**What is required**: Below are entries; output exactly the lines from the one with "never stalled. -/" to the one with "(0xD00000000001#48 &&& 0xF00000000000#48", both included, and nothing else.
##### Extracted records
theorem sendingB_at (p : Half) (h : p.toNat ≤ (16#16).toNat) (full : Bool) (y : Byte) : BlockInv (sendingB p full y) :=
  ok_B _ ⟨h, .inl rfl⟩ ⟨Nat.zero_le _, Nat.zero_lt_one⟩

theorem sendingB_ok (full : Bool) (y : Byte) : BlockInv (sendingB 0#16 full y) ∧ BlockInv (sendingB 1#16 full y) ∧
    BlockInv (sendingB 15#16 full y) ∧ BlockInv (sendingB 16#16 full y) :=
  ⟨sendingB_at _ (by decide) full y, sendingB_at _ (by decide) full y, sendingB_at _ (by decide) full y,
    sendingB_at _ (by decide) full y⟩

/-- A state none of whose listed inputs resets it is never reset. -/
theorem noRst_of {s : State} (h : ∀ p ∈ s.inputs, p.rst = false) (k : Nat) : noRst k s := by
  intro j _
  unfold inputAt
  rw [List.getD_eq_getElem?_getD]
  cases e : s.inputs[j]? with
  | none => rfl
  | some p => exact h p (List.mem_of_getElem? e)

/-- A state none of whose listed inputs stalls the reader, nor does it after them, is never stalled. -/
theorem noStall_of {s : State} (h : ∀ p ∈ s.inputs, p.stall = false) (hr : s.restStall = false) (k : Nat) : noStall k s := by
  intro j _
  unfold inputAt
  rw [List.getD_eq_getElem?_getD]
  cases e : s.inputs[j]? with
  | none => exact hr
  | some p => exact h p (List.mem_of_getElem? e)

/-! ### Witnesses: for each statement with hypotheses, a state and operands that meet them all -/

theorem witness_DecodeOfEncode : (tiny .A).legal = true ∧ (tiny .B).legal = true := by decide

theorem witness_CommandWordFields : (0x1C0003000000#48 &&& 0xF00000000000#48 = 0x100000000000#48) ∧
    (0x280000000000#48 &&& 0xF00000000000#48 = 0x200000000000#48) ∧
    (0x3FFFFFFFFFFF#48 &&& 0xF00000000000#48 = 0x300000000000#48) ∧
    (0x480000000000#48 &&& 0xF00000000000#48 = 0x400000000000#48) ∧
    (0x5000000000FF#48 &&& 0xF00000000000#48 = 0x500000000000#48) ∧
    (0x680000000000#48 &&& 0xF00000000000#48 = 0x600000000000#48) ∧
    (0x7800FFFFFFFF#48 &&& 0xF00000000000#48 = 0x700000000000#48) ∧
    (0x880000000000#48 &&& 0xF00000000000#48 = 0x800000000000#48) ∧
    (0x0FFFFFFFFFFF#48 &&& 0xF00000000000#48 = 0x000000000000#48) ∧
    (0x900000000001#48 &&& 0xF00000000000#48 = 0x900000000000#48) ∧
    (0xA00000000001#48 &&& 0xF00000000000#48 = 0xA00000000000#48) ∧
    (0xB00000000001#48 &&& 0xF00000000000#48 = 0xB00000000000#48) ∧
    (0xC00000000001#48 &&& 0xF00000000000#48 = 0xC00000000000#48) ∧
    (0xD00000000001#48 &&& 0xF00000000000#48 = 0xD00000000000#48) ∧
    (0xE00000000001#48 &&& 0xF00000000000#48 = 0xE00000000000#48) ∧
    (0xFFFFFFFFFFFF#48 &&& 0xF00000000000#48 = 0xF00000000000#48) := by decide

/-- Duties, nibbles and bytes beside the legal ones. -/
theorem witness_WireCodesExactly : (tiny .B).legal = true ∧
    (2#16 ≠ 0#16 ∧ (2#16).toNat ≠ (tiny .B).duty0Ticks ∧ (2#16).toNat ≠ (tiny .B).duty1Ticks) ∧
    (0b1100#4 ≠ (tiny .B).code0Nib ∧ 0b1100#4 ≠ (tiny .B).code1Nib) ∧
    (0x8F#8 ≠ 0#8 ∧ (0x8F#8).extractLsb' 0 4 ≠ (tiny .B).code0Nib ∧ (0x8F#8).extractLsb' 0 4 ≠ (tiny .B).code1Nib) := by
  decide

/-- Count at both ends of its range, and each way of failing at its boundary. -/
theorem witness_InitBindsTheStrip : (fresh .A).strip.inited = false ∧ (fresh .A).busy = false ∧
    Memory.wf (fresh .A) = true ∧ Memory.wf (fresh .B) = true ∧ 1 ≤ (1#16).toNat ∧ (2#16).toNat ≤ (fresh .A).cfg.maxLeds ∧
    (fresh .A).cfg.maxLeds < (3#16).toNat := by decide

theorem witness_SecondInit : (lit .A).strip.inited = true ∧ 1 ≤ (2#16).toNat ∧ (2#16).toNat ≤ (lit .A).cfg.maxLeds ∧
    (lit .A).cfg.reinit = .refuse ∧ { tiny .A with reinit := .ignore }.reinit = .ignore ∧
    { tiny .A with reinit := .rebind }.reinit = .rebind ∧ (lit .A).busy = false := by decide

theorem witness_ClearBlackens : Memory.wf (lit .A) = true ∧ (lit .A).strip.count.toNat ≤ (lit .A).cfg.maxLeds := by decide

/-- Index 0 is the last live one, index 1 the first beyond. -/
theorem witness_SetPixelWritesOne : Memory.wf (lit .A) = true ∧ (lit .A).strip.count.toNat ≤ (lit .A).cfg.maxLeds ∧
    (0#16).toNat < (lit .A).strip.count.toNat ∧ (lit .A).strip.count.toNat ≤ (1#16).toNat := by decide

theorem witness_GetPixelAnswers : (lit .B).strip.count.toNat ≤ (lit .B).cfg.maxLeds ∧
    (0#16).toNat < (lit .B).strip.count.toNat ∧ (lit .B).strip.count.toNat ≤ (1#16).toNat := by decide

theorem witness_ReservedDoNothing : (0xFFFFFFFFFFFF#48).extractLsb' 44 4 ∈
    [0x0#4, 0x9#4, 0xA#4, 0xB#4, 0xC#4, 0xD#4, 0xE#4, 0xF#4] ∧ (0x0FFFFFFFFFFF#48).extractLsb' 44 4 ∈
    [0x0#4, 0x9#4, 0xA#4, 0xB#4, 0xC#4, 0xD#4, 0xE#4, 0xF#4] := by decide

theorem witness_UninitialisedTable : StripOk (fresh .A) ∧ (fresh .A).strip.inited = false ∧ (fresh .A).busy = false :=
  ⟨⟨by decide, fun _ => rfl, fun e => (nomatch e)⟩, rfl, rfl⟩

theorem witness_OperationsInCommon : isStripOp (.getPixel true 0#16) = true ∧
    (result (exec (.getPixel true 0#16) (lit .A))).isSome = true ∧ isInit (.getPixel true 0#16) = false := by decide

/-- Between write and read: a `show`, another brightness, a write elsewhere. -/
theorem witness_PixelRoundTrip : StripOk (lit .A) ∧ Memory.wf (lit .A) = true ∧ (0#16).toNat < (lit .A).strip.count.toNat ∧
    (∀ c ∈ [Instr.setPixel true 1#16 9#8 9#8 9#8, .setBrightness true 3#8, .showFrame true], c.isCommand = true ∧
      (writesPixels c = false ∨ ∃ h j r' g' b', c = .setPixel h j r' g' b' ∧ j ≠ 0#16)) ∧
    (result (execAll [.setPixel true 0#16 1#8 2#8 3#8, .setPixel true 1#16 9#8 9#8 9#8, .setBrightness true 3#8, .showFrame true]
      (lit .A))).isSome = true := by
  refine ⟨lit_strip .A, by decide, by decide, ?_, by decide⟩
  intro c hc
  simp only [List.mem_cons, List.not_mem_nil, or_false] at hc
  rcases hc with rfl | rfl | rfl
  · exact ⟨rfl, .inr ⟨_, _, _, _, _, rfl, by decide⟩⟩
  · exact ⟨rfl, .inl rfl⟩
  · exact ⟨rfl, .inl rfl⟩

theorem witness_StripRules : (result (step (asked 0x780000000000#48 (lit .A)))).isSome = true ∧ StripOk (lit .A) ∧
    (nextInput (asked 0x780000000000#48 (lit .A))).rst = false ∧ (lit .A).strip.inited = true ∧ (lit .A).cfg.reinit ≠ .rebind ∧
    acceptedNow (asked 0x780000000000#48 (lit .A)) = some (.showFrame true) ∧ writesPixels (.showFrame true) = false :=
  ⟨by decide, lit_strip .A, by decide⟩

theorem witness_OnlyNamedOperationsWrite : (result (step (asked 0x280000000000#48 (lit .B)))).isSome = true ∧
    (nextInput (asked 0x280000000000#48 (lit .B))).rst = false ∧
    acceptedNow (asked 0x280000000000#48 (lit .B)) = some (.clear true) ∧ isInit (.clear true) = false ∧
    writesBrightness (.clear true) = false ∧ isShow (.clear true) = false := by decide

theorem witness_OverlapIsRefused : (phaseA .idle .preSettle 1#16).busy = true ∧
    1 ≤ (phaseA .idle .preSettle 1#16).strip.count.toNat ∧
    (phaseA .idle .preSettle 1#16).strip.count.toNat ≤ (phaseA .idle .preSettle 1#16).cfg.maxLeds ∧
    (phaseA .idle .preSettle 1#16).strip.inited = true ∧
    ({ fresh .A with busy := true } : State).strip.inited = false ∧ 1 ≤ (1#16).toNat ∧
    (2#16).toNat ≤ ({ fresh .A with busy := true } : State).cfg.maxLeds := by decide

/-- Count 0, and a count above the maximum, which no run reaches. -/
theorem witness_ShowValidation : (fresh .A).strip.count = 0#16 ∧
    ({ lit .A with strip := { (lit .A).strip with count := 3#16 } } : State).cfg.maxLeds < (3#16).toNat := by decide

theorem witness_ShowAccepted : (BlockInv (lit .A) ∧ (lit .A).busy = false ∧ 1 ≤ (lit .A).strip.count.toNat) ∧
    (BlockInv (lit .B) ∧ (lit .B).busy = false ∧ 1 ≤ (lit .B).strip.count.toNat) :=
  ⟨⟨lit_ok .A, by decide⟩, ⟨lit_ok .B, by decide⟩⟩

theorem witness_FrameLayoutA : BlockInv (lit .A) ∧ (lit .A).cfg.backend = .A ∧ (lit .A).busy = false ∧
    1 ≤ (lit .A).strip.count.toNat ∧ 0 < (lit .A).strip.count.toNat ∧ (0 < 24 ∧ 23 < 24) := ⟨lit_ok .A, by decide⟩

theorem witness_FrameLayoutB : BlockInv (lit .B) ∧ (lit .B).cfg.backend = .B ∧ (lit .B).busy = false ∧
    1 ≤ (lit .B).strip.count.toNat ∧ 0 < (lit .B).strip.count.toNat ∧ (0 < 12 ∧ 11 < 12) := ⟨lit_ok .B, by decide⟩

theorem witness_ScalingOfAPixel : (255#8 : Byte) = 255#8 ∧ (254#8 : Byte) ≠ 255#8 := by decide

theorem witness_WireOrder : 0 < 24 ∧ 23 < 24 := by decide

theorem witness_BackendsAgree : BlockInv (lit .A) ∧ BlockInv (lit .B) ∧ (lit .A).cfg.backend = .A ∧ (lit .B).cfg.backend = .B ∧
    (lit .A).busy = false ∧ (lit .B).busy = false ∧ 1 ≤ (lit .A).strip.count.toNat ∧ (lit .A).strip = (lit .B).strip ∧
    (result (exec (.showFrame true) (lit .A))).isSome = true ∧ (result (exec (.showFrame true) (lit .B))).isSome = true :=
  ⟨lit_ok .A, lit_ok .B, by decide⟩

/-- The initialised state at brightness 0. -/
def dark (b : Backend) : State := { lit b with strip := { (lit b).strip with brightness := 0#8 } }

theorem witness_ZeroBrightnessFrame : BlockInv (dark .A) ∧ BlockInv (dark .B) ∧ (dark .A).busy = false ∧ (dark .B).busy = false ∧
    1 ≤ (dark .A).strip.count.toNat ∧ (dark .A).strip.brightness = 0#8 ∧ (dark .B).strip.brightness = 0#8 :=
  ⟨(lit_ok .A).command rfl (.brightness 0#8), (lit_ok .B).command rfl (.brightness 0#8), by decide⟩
##########
**Written answer**:
/-- A state none of whose listed inputs stalls the reader, nor does it after them, is never stalled. -/
theorem noStall_of {s : State} (h : ∀ p ∈ s.inputs, p.stall = false) (hr : s.restStall = false) (k : Nat) : noStall k s := by
  intro j _
  unfold inputAt
  rw [List.getD_eq_getElem?_getD]
  cases e : s.inputs[j]? with
  | none => exact hr
  | some p => exact h p (List.mem_of_getElem? e)

/-! ### Witnesses: for each statement with hypotheses, a state and operands that meet them all -/

theorem witness_DecodeOfEncode : (tiny .A).legal = true ∧ (tiny .B).legal = true := by decide

theorem witness_CommandWordFields : (0x1C0003000000#48 &&& 0xF00000000000#48 = 0x100000000000#48) ∧
    (0x280000000000#48 &&& 0xF00000000000#48 = 0x200000000000#48) ∧
    (0x3FFFFFFFFFFF#48 &&& 0xF00000000000#48 = 0x300000000000#48) ∧
    (0x480000000000#48 &&& 0xF00000000000#48 = 0x400000000000#48) ∧
    (0x5000000000FF#48 &&& 0xF00000000000#48 = 0x500000000000#48) ∧
    (0x680000000000#48 &&& 0xF00000000000#48 = 0x600000000000#48) ∧
    (0x7800FFFFFFFF#48 &&& 0xF00000000000#48 = 0x700000000000#48) ∧
    (0x880000000000#48 &&& 0xF00000000000#48 = 0x800000000000#48) ∧
    (0x0FFFFFFFFFFF#48 &&& 0xF00000000000#48 = 0x000000000000#48) ∧
    (0x900000000001#48 &&& 0xF00000000000#48 = 0x900000000000#48) ∧
    (0xA00000000001#48 &&& 0xF00000000000#48 = 0xA00000000000#48) ∧
    (0xB00000000001#48 &&& 0xF00000000000#48 = 0xB00000000000#48) ∧
    (0xC00000000001#48 &&& 0xF00000000000#48 = 0xC00000000000#48) ∧
    (0xD00000000001#48 &&& 0xF00000000000#48 = 0xD00000000000#48) ∧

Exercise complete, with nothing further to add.